_WHAT THIS TASK INVOLVES_.
Each line of the listing where the string "kept" appears is to be identified and copied.

_SOURCE DATA_.
-- ==== Sys2Proof/Machine/MinMax.lean ====
section
/-! DEFINITION. Minimum, maximum and table interpolation (44_fuzzy_minmax_table.md R354 to R366). -/

namespace Sys2Proof.Machine

/-- MAXA (R355). -/
def execMaxa (i : Idx) (s : State) : Result :=
  withIdx 2 i (fun ea t =>
    let m := t.readByte ea
    let r := subFlags t.a m false
    { t.touch ea with a := if r.c then m else t.a }.nzvc r) s

/-- MINA (R356). -/
def execMina (i : Idx) (s : State) : Result :=
  withIdx 2 i (fun ea t =>
    let m := t.readByte ea
    let r := subFlags t.a m false
    { t.touch ea with a := if r.c then t.a else m }.nzvc r) s

/-- MAXM (R357): the kept value is written in both cases (R354(d)). -/
def execMaxm (i : Idx) (s : State) : Result :=
  withIdx 2 i (fun ea t =>
    let m := t.readByte ea
    let r := subFlags t.a m false
    ((t.touch ea).writeByte ea (if r.c then m else t.a)).nzvc r) s

/-- MINM (R358). -/
def execMinm (i : Idx) (s : State) : Result :=
  withIdx 2 i (fun ea t =>
    let m := t.readByte ea
    let r := subFlags t.a m false
    ((t.touch ea).writeByte ea (if r.c then t.a else m)).nzvc r) s

/-- EMAXD (R359). -/
def execEmaxd (i : Idx) (s : State) : Result :=
  withIdx 2 i (fun ea t =>
    let m := t.readWord ea
    let r := subFlags t.d m false
    ((t.touchWord ea).setD (if r.c then m else t.d)).nzvc r) s

/-- EMIND (R360). -/
def execEmind (i : Idx) (s : State) : Result :=
  withIdx 2 i (fun ea t =>
    let m := t.readWord ea
    let r := subFlags t.d m false
    ((t.touchWord ea).setD (if r.c then t.d else m)).nzvc r) s

/-- EMAXM (R361). -/
def execEmaxm (i : Idx) (s : State) : Result :=
  withIdx 2 i (fun ea t =>
    let m := t.readWord ea
    let r := subFlags t.d m false
    ((t.touchWord ea).writeWord ea (if r.c then m else t.d)).nzvc r) s

/-- EMINM (R362). -/
def execEminm (i : Idx) (s : State) : Result :=
  withIdx 2 i (fun ea t =>
    let m := t.readWord ea
    let r := subFlags t.d m false
    ((t.touchWord ea).writeWord ea (if r.c then t.d else m)).nzvc r) s

/-- The intermediate value `P = b * (Y2 - Y1)`, exact (R363; log 17). -/
def interpProduct {w : Nat} (y1 y2 : BitVec w) (b : Byte) : Int := (b.toNat : Int) * ((y2.toNat : Int) - (y1.toNat : Int))

/-- The result of `interp_n`: the integer part of P rounded down (R363). -/
def interpResult {w : Nat} (y1 y2 : BitVec w) (b : Byte) : BitVec w :=
  BitVec.ofInt w ((y1.toNat : Int) + Int.fdiv (interpProduct y1 y2 b) 256)

/-- The C flag of `interp_n`: bit 7 of the fraction (R363, R366). -/
def interpCarry {w : Nat} (y1 y2 : BitVec w) (b : Byte) : Bool :=
  decide (128 ≤ Int.fmod (interpProduct y1 y2 b) 256)

/-- N, Z from the result and C as given; V kept (R364). -/
def State.nzc {w : Nat} (s : State) (res : BitVec w) (c : Bool) : State :=
  { s with ccr := { s.ccr.nz res with c := c } }

/-- TBL (R364). -/
def execTbl (i : Idx) (s : State) : Result :=
  withIdx 2 i (fun ea t =>
    let y1 := t.readByte ea
    let u := t.touch ea
    let y2 := u.readByte (ea + 1)
    { u.touch (ea + 1) with a := interpResult y1 y2 t.b }.nzc (interpResult y1 y2 t.b) (interpCarry y1 y2 t.b)) s

/-- ETBL (R365): B is read before D is written. -/
def execEtbl (i : Idx) (s : State) : Result :=
  withIdx 2 i (fun ea t =>
    let y1 := t.readWord ea
    let u := t.touchWord ea
    let y2 := u.readWord (ea + 2)
    ((u.touchWord (ea + 2)).setD (interpResult y1 y2 t.b)).nzc (interpResult y1 y2 t.b) (interpCarry y1 y2 t.b)) s

end Sys2Proof.Machine
end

_RESULT OF THIS EXERCISE_.
/-- MAXM (R357): the kept value is written in both cases (R354(d)). -/
/-- N, Z from the result and C as given; V kept (R364). -/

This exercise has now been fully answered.